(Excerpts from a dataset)
★ ★ ★
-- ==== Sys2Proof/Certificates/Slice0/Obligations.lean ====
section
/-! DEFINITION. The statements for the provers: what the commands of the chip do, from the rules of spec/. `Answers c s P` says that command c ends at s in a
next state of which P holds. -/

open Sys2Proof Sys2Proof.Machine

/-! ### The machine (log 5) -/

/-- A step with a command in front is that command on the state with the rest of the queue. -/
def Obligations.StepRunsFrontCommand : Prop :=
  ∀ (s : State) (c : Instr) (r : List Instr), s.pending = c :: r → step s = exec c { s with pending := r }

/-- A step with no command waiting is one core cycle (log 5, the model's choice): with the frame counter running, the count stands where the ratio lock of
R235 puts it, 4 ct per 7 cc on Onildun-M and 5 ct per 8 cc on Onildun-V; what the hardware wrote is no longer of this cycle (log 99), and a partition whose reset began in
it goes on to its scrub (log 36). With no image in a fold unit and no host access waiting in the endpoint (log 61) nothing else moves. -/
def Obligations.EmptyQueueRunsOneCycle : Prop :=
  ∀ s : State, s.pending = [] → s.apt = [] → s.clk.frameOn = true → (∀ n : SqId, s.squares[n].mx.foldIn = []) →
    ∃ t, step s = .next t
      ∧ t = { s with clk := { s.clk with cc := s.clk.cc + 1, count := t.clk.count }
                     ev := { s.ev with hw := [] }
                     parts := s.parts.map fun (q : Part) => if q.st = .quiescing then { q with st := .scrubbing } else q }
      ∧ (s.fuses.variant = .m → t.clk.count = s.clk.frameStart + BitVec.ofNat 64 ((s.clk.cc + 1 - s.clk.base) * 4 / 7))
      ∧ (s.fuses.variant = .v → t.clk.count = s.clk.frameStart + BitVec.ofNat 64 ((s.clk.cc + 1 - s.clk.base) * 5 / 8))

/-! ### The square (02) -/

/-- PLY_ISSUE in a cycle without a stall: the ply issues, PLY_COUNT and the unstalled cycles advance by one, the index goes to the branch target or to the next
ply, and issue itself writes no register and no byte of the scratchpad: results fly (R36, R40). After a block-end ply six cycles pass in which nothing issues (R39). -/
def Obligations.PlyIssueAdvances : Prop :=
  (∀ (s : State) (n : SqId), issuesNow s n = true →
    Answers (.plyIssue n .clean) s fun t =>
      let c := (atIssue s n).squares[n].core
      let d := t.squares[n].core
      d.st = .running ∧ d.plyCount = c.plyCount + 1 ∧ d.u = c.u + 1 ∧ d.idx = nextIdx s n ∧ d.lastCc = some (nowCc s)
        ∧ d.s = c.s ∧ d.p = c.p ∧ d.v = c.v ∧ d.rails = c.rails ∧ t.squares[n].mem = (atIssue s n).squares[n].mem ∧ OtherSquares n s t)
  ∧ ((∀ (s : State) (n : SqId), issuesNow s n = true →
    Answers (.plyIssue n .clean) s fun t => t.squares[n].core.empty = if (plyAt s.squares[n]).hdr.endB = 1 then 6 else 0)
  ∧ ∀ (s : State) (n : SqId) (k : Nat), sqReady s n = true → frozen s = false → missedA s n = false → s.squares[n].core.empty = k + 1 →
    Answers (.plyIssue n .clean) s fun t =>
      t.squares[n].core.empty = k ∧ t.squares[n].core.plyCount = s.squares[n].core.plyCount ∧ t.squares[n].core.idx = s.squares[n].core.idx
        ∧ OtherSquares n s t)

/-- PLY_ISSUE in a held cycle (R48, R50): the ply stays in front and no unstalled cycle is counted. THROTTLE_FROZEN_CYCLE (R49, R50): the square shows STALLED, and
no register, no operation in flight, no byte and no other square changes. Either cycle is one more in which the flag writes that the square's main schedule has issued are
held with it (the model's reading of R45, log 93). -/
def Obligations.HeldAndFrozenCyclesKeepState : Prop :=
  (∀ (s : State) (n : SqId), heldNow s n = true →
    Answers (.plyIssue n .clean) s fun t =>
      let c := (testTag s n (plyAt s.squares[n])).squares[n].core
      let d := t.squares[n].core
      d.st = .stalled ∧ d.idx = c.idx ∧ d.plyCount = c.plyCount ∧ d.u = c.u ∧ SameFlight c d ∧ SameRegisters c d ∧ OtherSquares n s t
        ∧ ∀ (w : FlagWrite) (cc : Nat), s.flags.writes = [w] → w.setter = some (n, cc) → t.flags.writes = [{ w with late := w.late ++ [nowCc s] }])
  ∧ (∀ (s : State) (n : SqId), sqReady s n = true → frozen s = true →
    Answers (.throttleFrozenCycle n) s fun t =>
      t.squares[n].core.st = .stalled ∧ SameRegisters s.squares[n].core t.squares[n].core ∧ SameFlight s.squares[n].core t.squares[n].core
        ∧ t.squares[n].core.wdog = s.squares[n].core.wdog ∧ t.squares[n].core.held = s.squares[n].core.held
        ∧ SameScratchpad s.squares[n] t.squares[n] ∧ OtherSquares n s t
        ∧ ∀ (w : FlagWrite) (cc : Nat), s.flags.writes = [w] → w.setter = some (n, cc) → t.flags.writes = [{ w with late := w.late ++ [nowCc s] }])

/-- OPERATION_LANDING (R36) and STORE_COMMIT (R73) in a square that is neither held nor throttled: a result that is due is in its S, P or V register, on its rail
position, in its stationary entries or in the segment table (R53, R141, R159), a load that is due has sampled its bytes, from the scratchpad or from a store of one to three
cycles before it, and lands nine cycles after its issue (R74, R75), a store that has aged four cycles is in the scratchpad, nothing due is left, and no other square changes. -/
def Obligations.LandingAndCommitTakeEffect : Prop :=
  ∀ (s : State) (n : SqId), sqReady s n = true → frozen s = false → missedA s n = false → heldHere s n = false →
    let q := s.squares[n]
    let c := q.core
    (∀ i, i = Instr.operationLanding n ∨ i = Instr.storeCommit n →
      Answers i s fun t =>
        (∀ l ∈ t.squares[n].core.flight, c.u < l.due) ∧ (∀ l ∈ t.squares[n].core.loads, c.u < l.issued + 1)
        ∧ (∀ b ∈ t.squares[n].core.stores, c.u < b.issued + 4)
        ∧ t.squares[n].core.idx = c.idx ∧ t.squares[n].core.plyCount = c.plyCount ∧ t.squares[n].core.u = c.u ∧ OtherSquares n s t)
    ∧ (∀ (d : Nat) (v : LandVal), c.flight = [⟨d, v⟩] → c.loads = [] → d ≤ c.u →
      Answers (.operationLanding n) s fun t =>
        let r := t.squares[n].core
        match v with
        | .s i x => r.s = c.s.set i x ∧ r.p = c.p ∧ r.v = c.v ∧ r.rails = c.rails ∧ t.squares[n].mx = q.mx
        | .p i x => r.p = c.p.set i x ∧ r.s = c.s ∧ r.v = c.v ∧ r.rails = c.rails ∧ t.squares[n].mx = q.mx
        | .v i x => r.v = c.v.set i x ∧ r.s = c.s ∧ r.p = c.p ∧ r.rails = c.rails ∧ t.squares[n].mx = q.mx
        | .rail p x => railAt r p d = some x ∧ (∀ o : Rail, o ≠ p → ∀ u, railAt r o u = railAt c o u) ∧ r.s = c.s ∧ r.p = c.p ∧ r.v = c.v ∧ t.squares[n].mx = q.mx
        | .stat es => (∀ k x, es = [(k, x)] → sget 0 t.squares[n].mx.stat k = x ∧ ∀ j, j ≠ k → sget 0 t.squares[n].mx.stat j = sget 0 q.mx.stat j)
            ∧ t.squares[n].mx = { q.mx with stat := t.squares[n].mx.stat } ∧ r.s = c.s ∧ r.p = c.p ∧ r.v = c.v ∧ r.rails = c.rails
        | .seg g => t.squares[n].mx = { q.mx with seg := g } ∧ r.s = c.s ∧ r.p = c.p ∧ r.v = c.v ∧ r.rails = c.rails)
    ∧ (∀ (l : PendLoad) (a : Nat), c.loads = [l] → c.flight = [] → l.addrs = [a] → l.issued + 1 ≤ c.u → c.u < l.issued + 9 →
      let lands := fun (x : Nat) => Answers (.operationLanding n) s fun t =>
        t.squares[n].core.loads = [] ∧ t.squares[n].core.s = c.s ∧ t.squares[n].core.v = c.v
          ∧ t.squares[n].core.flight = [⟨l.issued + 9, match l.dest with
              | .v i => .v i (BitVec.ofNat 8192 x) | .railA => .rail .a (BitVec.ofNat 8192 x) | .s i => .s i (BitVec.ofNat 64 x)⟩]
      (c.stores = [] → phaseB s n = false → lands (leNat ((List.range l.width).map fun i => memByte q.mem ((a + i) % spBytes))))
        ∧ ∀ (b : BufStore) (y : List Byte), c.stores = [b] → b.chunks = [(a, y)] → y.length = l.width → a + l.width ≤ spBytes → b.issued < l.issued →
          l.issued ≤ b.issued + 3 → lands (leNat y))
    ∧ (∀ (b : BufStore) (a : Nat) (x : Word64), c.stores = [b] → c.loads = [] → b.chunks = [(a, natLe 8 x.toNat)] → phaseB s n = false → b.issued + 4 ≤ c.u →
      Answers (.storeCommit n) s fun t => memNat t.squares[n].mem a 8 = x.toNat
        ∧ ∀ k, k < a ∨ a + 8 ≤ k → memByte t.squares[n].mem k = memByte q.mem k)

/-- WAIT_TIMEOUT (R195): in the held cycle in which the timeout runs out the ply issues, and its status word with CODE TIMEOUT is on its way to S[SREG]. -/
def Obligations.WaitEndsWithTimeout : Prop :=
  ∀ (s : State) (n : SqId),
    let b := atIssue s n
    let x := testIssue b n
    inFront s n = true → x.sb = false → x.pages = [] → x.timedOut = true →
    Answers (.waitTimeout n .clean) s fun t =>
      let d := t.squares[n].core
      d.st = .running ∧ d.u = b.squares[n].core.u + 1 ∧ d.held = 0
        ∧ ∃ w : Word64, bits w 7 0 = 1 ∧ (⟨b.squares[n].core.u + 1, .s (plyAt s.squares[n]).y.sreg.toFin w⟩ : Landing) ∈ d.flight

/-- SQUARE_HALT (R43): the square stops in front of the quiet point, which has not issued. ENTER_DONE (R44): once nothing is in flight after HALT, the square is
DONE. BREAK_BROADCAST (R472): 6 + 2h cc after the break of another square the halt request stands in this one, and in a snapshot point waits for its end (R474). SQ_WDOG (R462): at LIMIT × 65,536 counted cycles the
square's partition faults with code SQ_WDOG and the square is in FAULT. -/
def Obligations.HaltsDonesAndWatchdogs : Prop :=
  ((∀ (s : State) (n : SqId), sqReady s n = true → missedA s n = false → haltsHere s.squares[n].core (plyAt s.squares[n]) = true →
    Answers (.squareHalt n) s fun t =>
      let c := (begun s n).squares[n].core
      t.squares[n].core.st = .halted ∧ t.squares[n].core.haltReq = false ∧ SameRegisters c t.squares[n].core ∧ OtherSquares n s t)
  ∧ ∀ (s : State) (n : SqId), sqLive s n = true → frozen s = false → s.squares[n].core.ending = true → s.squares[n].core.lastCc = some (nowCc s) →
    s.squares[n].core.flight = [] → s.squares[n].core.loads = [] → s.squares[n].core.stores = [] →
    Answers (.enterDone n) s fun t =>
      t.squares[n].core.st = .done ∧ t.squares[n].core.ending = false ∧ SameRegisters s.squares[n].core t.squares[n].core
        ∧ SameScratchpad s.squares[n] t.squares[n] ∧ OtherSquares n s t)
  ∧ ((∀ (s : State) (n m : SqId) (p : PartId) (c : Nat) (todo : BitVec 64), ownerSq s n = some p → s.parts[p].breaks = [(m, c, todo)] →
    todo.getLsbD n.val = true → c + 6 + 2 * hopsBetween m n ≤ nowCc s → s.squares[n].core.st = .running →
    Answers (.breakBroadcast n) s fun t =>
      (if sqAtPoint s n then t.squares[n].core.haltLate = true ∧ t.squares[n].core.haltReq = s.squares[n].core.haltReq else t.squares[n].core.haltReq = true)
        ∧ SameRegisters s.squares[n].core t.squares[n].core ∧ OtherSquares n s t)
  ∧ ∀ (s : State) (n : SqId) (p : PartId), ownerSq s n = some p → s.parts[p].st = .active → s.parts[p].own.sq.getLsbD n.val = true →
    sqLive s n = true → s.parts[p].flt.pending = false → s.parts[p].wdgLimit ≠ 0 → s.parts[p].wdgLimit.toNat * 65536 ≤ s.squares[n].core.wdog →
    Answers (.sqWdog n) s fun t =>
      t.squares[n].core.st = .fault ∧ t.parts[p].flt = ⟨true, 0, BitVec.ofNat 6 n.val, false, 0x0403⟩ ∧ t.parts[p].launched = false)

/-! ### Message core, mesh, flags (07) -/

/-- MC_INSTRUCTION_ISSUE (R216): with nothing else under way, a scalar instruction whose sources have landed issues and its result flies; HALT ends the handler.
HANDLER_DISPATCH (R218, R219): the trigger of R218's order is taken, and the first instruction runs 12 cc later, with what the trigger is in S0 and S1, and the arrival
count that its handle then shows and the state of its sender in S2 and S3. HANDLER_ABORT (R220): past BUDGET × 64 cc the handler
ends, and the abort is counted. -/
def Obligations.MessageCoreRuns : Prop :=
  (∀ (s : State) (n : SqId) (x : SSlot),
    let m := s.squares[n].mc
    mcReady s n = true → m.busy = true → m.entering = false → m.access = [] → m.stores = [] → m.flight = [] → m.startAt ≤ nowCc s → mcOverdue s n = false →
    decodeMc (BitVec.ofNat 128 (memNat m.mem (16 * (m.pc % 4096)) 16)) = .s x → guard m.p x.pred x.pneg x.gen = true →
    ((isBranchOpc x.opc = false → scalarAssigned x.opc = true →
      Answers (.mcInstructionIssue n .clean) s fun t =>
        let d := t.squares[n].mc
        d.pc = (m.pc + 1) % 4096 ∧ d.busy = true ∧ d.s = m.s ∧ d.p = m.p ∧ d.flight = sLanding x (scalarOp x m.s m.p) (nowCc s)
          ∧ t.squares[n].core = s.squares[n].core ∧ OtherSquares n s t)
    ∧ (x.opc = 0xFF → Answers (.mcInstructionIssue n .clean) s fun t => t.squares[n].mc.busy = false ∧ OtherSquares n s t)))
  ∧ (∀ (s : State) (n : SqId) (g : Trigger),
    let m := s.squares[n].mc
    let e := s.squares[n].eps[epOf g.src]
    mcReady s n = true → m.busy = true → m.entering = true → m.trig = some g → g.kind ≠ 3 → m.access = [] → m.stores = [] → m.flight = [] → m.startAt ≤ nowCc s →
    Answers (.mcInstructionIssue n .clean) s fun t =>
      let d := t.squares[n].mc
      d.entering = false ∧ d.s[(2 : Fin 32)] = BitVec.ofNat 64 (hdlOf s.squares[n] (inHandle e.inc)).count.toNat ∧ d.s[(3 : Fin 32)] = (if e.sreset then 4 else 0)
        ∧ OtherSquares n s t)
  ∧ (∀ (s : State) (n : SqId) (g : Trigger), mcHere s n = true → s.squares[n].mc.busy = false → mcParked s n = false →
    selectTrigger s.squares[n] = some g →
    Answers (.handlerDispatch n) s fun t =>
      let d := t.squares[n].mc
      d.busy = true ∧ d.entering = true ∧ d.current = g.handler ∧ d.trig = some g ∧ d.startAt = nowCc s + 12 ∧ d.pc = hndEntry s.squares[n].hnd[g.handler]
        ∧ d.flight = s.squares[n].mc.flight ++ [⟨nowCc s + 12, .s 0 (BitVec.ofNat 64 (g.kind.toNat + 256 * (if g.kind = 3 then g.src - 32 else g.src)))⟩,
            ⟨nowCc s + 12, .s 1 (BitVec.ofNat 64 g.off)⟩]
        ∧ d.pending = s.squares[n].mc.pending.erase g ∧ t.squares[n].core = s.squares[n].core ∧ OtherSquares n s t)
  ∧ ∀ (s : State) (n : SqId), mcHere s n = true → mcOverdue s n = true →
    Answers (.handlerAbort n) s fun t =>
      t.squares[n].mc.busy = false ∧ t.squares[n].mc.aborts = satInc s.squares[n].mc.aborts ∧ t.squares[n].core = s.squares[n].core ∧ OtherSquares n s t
★ ★ ★
[Work instruction]
Copy the entries word for word. Start at the first line and end with the line containing "parts := s.parts.map".

[Exercise solution]
-- ==== Sys2Proof/Certificates/Slice0/Obligations.lean ====
section
/-! DEFINITION. The statements for the provers: what the commands of the chip do, from the rules of spec/. `Answers c s P` says that command c ends at s in a
next state of which P holds. -/

open Sys2Proof Sys2Proof.Machine

/-! ### The machine (log 5) -/

/-- A step with a command in front is that command on the state with the rest of the queue. -/
def Obligations.StepRunsFrontCommand : Prop :=
  ∀ (s : State) (c : Instr) (r : List Instr), s.pending = c :: r → step s = exec c { s with pending := r }

/-- A step with no command waiting is one core cycle (log 5, the model's choice): with the frame counter running, the count stands where the ratio lock of
R235 puts it, 4 ct per 7 cc on Onildun-M and 5 ct per 8 cc on Onildun-V; what the hardware wrote is no longer of this cycle (log 99), and a partition whose reset began in
it goes on to its scrub (log 36). With no image in a fold unit and no host access waiting in the endpoint (log 61) nothing else moves. -/
def Obligations.EmptyQueueRunsOneCycle : Prop :=
  ∀ s : State, s.pending = [] → s.apt = [] → s.clk.frameOn = true → (∀ n : SqId, s.squares[n].mx.foldIn = []) →
    ∃ t, step s = .next t
      ∧ t = { s with clk := { s.clk with cc := s.clk.cc + 1, count := t.clk.count }
                     ev := { s.ev with hw := [] }
                     parts := s.parts.map fun (q : Part) => if q.st = .quiescing then { q with st := .scrubbing } else q }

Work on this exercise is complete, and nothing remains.